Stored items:
/-- Count a frame error with its flags (R60, R65). -/
def Hw.countFrameError (h : Hw) (n : Nat) (flags : List Nat) : Hw :=
  ((h.laneFlags n flags).bump F.LANE_ERRCNT_COUNT n 1).updLane n fun l => { l with errTimes := h.time :: l.errTimes }

/-- A frame with its failed conditions is discarded: its credit is returned if it used one, and an ACTIVE lane enters
RESYNC (R60, R63, R69). DESIGN CHOICE (log entry 85): a frame too short to be judged (R505) counts as one that used a credit,
so that one is returned even where none was held. -/
def Hw.frameError (h : Hw) (n : Nat) (flags : List Nat) : Hw :=
  let h := h.countFrameError n flags
  let h := h.when (!flags.contains leCredit) fun h => h.grantCredits n 1
  h.enterResync n

/-- Frame errors that lie within the last 1 s (R65). -/
def Hw.recentErrors (h : Hw) (n : Nat) : Nat :=
  ((h.lane n).errTimes.filter fun t => decide (h.time < t + 100000000)).length

/-- An accepted frame enters the lane buffer. A segment 0 that cannot be admitted in the slot that it belongs to, the one in
which its SOF came, counts as a held slice; `early` says that the SOF came before the running slot began (R60, R71, R72). -/
def Hw.acceptFrame (h : Hw) (n : Nat) (bs : List Byte) (early : Bool) : Hw :=
  let hd := frameHdr bs
  let l := h.lane n
  let held := hd.seg == 0 && ((if early then l.before else l.admitted) || l.buf.any fun f => f.hdr.seg == 0)
  let h := (((h.set F.LANE_SEQ_VALUE n hd.seq).set F.LANE_LAYER_VALUE n hd.layer).wrap F.LANE_FRMCNT_COUNT n).updLane n
    fun l => { l with buf := l.buf ++ [{ bytes := bs, hdr := hd, tRx := h.time }], lastSeg := some hd.seg }
  let h := h.when held fun h => h.bump F.LANE_HOLDCNT_COUNT n 1
  h.setLane n .ingress laneActive

/-- A SYNC frame with segment 0 that arrives while a slice is incomplete counts as a SEG error, and the incomplete slice
is abandoned (R62). -/
def Hw.syncRestart (h : Hw) (n : Nat) : Hw :=
  match (h.lane n).lastSeg with
  | none => h
  | some s =>
    if s = 31 then h
    else
      let drop (l : Lane) : Nat := (l.buf.reverse.takeWhile fun f => f.hdr.seg != 0).length + 1
      let gone := min (drop (h.lane n)) (h.lane n).buf.length
      let h := h.countFrameError n [leSeg]
      let inBuf := (h.lane n).buf.any fun f => f.hdr.seg == 0
      let h := h.when (!inBuf) fun h => h.abandonAdmitted n
      (h.updLane n fun l => { l with buf := l.buf.take (l.buf.length - gone) }).returnCredits n gone

/-- Every condition of R60 that a frame fails; the order of R61 is judged in ACTIVE alone, and for no frame with SYNC and
segment 0 (R62) nor one too short to hold a header (R84, R505). -/
def Hw.allErrors (h : Hw) (n : Nat) (bs : List Byte) : List Nat :=
  let hd := frameHdr bs
  let errs := h.frameErrors n bs
  if h.laneState n .ingress ≠ laneActive ∨ (hd.sync && hd.seg == 0) = true ∨ bs.length < 32 + crcBytes (h.laneCrc n) then errs
  else errs ++ h.orderErrors n hd

/-- A frame delimited by SOF and EOF arrives on ingress lane `n` (R60 to R63, R72, R83, R511). -/
def Hw.ingressFrame (h : Hw) (n : Nat) (bs : List Byte) (early : Bool) : Hw :=
  let st := h.laneState n .ingress
  if ¬ laneLive st then h
  else
    let errs := h.allErrors n bs
    let hd := frameHdr bs
    let h := h.updLane n fun l => { l with credits := l.credits - 1 }
    if errs ≠ [] then h.frameError n errs
    else if hd.sync && hd.seg == 0 then ((if st = laneActive then h.syncRestart n else h)).acceptFrame n bs early
    else if st = laneResync then h.grantCredits n 1
    else h.acceptFrame n bs early

/-! ### Submission (R66, R69, R71, R98, R139) -/

/-- Pool entries of a lane that are taken (R98). -/
def Lane.poolTaken (l : Lane) (e : Nat) : Bool := l.segs.any fun s => !s.generated && s.entry == e && decide (s.phase ≠ .written)

/-- Reorder entries of a lane that are taken (R139). -/
def Lane.robTaken (l : Lane) (e : Nat) : Bool :=
  (l.segs.any fun s => !s.generated && s.entry == e) || l.egress.any fun x => x.report == some e

/-- The lowest entry whose pool and reorder places are both free. -/
def Lane.freeEntry (l : Lane) : Option Nat := (List.range 32).find? fun e => !l.poolTaken e && !l.robTaken e

/-- Offer a frame to XLK_D: a link that is not trained drops it (R45). -/
def Hw.offerXlkD (h : Hw) (f : XlkFrame) : Hw :=
  if h.on F.XLK_STAT_XLKD_UP 0 then { h with xlkD := h.xlkD ++ [f] } else h.setB F.XLK_ERR_XLKD_DROP 0 true

/-- The first frame of the lane buffer is submitted when its slice may be admitted and entries are free: it goes out on
XLK_D unchanged, its decoded doses enter the pool, and its credit is returned. In a lane out of service it is discarded
when its check ends (R64, R80). -/
def Hw.segmentSubmit (h : Hw) (n : Nat) : Hw :=
  let l := h.lane n
  match l.buf, l.freeEntry with
  | f :: rest, some e =>
    if ¬ laneLive (h.laneState n .ingress) ∨ (f.hdr.seg = 0 ∧ l.admitted = true) then h
    else
      let doses := (decodePayload (frameDcod f.bytes) (h.get F.LANE_CFG_P12_SHIFT n)
        (framePayload (crcBytes (h.laneCrc n)) f.bytes)).getD []
      let s : Seg := { entry := e, hdr := f.hdr, slot := h.get F.LANE_SLOTCNT_COUNT n, tRx := f.tRx, doses := doses,
                       discard := !h.inService n }
      let h := h.updLane n fun l =>
        { l with
          buf := rest, segs := l.segs ++ [s], slotDone := nsetBit l.slotDone f.hdr.seg true
          admitted := l.admitted || f.hdr.seg == 0
          cur := if f.hdr.seg = 0 then some f.hdr else l.cur
          submitted := f.hdr.seg + 1 }
      (h.offerXlkD { lane := n, entry := e, bytes := f.bytes }).grantCredits n 1
  | _, _ => h

/-! ### Slots (R72, R73, R108 to R111) -/

/-- CHK event enables: the event is raised when its CHK_IEN bit is 1. -/
def Hw.raiseChk (h : Hw) (e : Nat) : Hw := h.when (h.bitOf F.CHK_IEN_EN 0 (e - 32)) fun h => h.raise e

/-- The slice of the ending slot overruns when its segment 31 was not submitted (R73). -/
def Hw.slotOverrun (h : Hw) (n : Nat) : Hw :=
  if (h.lane n).cur.isSome ∧ (h.lane n).submitted < 32 then
    (((h.laneFlags n [leSlotOvr]).bump F.LANE_OVRCNT_COUNT n 1)).enterResync n
  else h

/-- Decay segments of the slot before the ending one that are not written back are overruns (R111). -/
def Hw.decayOverruns (h : Hw) (n : Nat) : Hw :=
  let late := (h.lane n).decays.filter fun d => !d.late && decide (d.phase ≠ .written)
  let h := h.forEach late fun _ h =>
    (((h.setB F.CHK_ERR_DECAY_OVR 0 true).bump F.CHK_OVRCNT_COUNT 0 1)).raiseChk 37
  h.updLane n fun l => { l with decays := l.decays.map fun d => { d with late := true } }

/-- One decay segment for each segment number that was not submitted in the ending slot (R109). -/
def Hw.generateDecay (h : Hw) (n : Nat) : Hw :=
  let slot := h.get F.LANE_SLOTCNT_COUNT n
  h.updLane n fun l =>
    { l with
      decays := l.decays ++ ((List.range 32).filter fun s => !nbit l.slotDone s).map fun s => { seg := s, slot := slot } }

/-- The slot timer of engine `n` expires: the ending slot is completed and the next one begins with SLOTMARK. -/
def Hw.slotStart (h : Hw) (n : Nat) : Hw :=
  if h.on F.CHK_STAT_ACTIVE 0 then
    let h := ((h.slotOverrun n).decayOverruns n).generateDecay n
    let h := (h.wrap F.LANE_SLOTCNT_COUNT n).updLane n fun l =>
      { l with before := l.admitted, admitted := false, slotDone := 0, cur := none, submitted := 0 }
    (h.pulse (0xB0 + n)).when (laneLive (h.laneState n .ingress)) fun h =>
      h.sendBlock n .ingress blkSlotMark (word32 (h.get F.LANE_SLOTCNT_COUNT n))
  else h

/-! ### Egress (R74 to R77, R145 to R147) -/

/-- A CREDIT block of the driver board; a count that R50 does not allow grants nothing. DESIGN CHOICE (log entry 86): credits
beyond the 15 that the CREDITS field can show are dropped. -/
def Hw.egressCredit (h : Hw) (n k : Nat) : Hw :=
  if (h.laneState n .egress = laneActive ∨ h.laneState n .egress = laneShutting) ∧ 1 ≤ k ∧ k ≤ 15 then
    h.set F.LANE_EG_STAT_CREDITS n (min 15 (h.get F.LANE_EG_STAT_CREDITS n + k))
  else h

/-- The first released segment is sent as an egress frame while a credit is held; its report follows and its reorder
entry is freed. -/
def Hw.egressSend (h : Hw) (n : Nat) : Hw :=
  match (h.lane n).egress with
  | [] => h
  | e :: rest =>
    if h.get F.LANE_EG_STAT_CREDITS n = 0 ∨
        (h.laneState n .egress ≠ laneActive ∧ h.laneState n .egress ≠ laneShutting) then h
    else
      let h := h.sendFrame n (egressBytes (h.laneEgCrc n) (h.get F.LANE_EG_STAT_NEGVER n) n e.hdr e.blanked e.part e.doses)
      let lat := min 0xFFFF (h.time - e.tRx)
      let h := ((h.set F.LANE_EG_STAT_CREDITS n (h.get F.LANE_EG_STAT_CREDITS n - 1)).wrap F.LANE_EG_SEGCNT_COUNT n).when
        e.blanked fun h => h.bump F.LANE_EG_BLKCNT_COUNT n 1
      let h := (h.set F.REL_LAT_LAST n lat).set F.REL_LAT_MAX n (max lat (h.get F.REL_LAT_MAX n))
      let h := h.updLane n fun l => { l with egress := rest }
      match e.report with
      | none => h
      | some entry => h.sendReport { lane := n, entry := entry, seg := e.hdr.seg, seq := e.hdr.seq, released := true,
                                     sums := tileSums e.doses }

/-- The oldest released segment has waited for a credit longer than STALL µs (R77). -/
def Hw.stalled (h : Hw) (n : Nat) : Bool :=
  match (h.lane n).egress with
  | [] => false
  | e :: _ => h.get F.LANE_EG_STAT_CREDITS n == 0 && decide (e.since + 100 * h.get F.LANE_EG_CFG_STALL n < h.time)

/-- EGRESS_CREDIT_STALL: in whatever state, FAULT with EG_STALL and event RELn (R77, R79). -/
def Hw.egressStall (h : Hw) (n : Nat) : Hw :=
  if h.stalled n then ((h.setB F.LANE_EG_ERR_STALL n true).laneFaultEntry n fcStall).raise (16 + n) else h

/-- TRAINING_ATTEMPT_TIMEOUT: a training attempt has not reached t4 within 5 ms (R55). -/
def Hw.trainingTimeout (h : Hw) (n : Nat) (d : Dir) : Hw :=
  if h.laneState n d = laneTraining then h.attemptFailed n d (fcTrain d) else h

/-- LANE_ERRLIM_FAULT: more than ERRLIM frame errors within 1 s (R65). -/
def Hw.errlimFault (h : Hw) (n : Nat) : Hw :=
  if h.get F.LANE_CFG_ERRLIM n < h.recentErrors n ∧ h.laneState n .ingress ≠ laneFault then h.laneFaultEntry n fcErrlim else h

end Sys2Proof.Machine
end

Work task: Set down each line exactly as it appears, starting at the top of the data and ending at the line containing "((h.lane n).errTimes.filter fun", and include no other lines.

Response to the task:
/-- Count a frame error with its flags (R60, R65). -/
def Hw.countFrameError (h : Hw) (n : Nat) (flags : List Nat) : Hw :=
  ((h.laneFlags n flags).bump F.LANE_ERRCNT_COUNT n 1).updLane n fun l => { l with errTimes := h.time :: l.errTimes }

/-- A frame with its failed conditions is discarded: its credit is returned if it used one, and an ACTIVE lane enters
RESYNC (R60, R63, R69). DESIGN CHOICE (log entry 85): a frame too short to be judged (R505) counts as one that used a credit,
so that one is returned even where none was held. -/
def Hw.frameError (h : Hw) (n : Nat) (flags : List Nat) : Hw :=
  let h := h.countFrameError n flags
  let h := h.when (!flags.contains leCredit) fun h => h.grantCredits n 1
  h.enterResync n

/-- Frame errors that lie within the last 1 s (R65). -/
def Hw.recentErrors (h : Hw) (n : Nat) : Nat :=
  ((h.lane n).errTimes.filter fun t => decide (h.time < t + 100000000)).length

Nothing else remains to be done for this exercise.